-- ==== Sys2Proof/Certificates/Slice0/Obligations.lean ====
section
/-! DEFINITION. The statements for the provers. `b` is throughout the state as the command finds it: its moment taken, the
signals of the command before gone. Where a conclusion reads `.next (advancePages u)`, the Page Manager acts last in the
event; what that may touch is said once, in PageManagerActsLast. -/

open Sys2Proof Sys2Proof.Machine

/-! ## The machine -/

/-- A step takes the command at the front of the queue and runs it on the state with the queue's rest. -/
def Obligations.StepTakesFrontCommand : Prop :=
  ∀ (c : Instr) (rest : List Instr) (s : State), s.pending = c :: rest → step s = exec c (s.setPending rest)

/-- With no command waiting the block idles: nothing moves but the time counter, which counts one fine unit; past its top
value its reading is open (the model's choice, log 2). -/
def Obligations.EmptyQueueIdles : Prop :=
  ∀ s : State, s.pending = [] →
    (s.time ≠ BitVec.allOnes 64 → step s = .next { s with time := s.time + 1, out := [] }) ∧
    (s.time = BitVec.allOnes 64 → ∃ x, step s = .next { s with time := x, out := [] })

/-- Every command in every state answers a next state (an event of which the spec says nothing moves nothing: the
model's choice, log 3), and leaves the waiting commands alone. Every one but the resets and REGISTER_WRITE (which
RegisterWriteReachesItsRegister covers) leaves the counter at its moment's reading, never set back, the azimuth at the
encoder's, and the angle on by the encoder's steps, wrapping at the top, or at 0 at an index mark (R1, R23, section 1.3;
that a command brings its moment is the model's, log 1). RSTIN may be released with it (log 46), and the rest watch goes
on while the azimuth stays within 16 counts of the one it began at (log 59). -/
def Obligations.CommandsAnswerNext : Prop :=
  ∀ (c : Instr) (s : State), ∃ t, exec c s = .next t ∧ t.pending = s.pending ∧
    ((∀ m, c ≠ .powerOnReset m ∧ c ≠ .reset m) → (∀ m o n v, c ≠ .registerWrite m o n v) →
      t.time = (if s.time ≤ c.moment.time then c.moment.time else s.time) ∧ t.azimuth = c.moment.azimuth ∧
      ((∃ m, c = .mirrorIndexMark m) → t.angle = 0) ∧
      ((∀ m, c ≠ .mirrorIndexMark m) → t.angle = s.angle + BitVec.ofNat 22 c.moment.steps) ∧
      t.rstin = (s.rstin && c.moment.rstin) ∧
      (circleDistance c.moment.azimuth s.rest.azimuth ≤ 16 → t.rest = s.rest) ∧
      (16 < circleDistance c.moment.azimuth s.rest.azimuth → t.rest = ⟨t.now, c.moment.azimuth⟩))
== == ==
* [Your instructions]:
Return the line that contains "((∀ m, c ≠ .mirrorIndexMark" along with every line after it through the end of the entries, exactly, adding nothing.

* [Response area]:
      ((∀ m, c ≠ .mirrorIndexMark m) → t.angle = s.angle + BitVec.ofNat 22 c.moment.steps) ∧
      t.rstin = (s.rstin && c.moment.rstin) ∧
      (circleDistance c.moment.azimuth s.rest.azimuth ≤ 16 → t.rest = s.rest) ∧
      (16 < circleDistance c.moment.azimuth s.rest.azimuth → t.rest = ⟨t.now, c.moment.azimuth⟩))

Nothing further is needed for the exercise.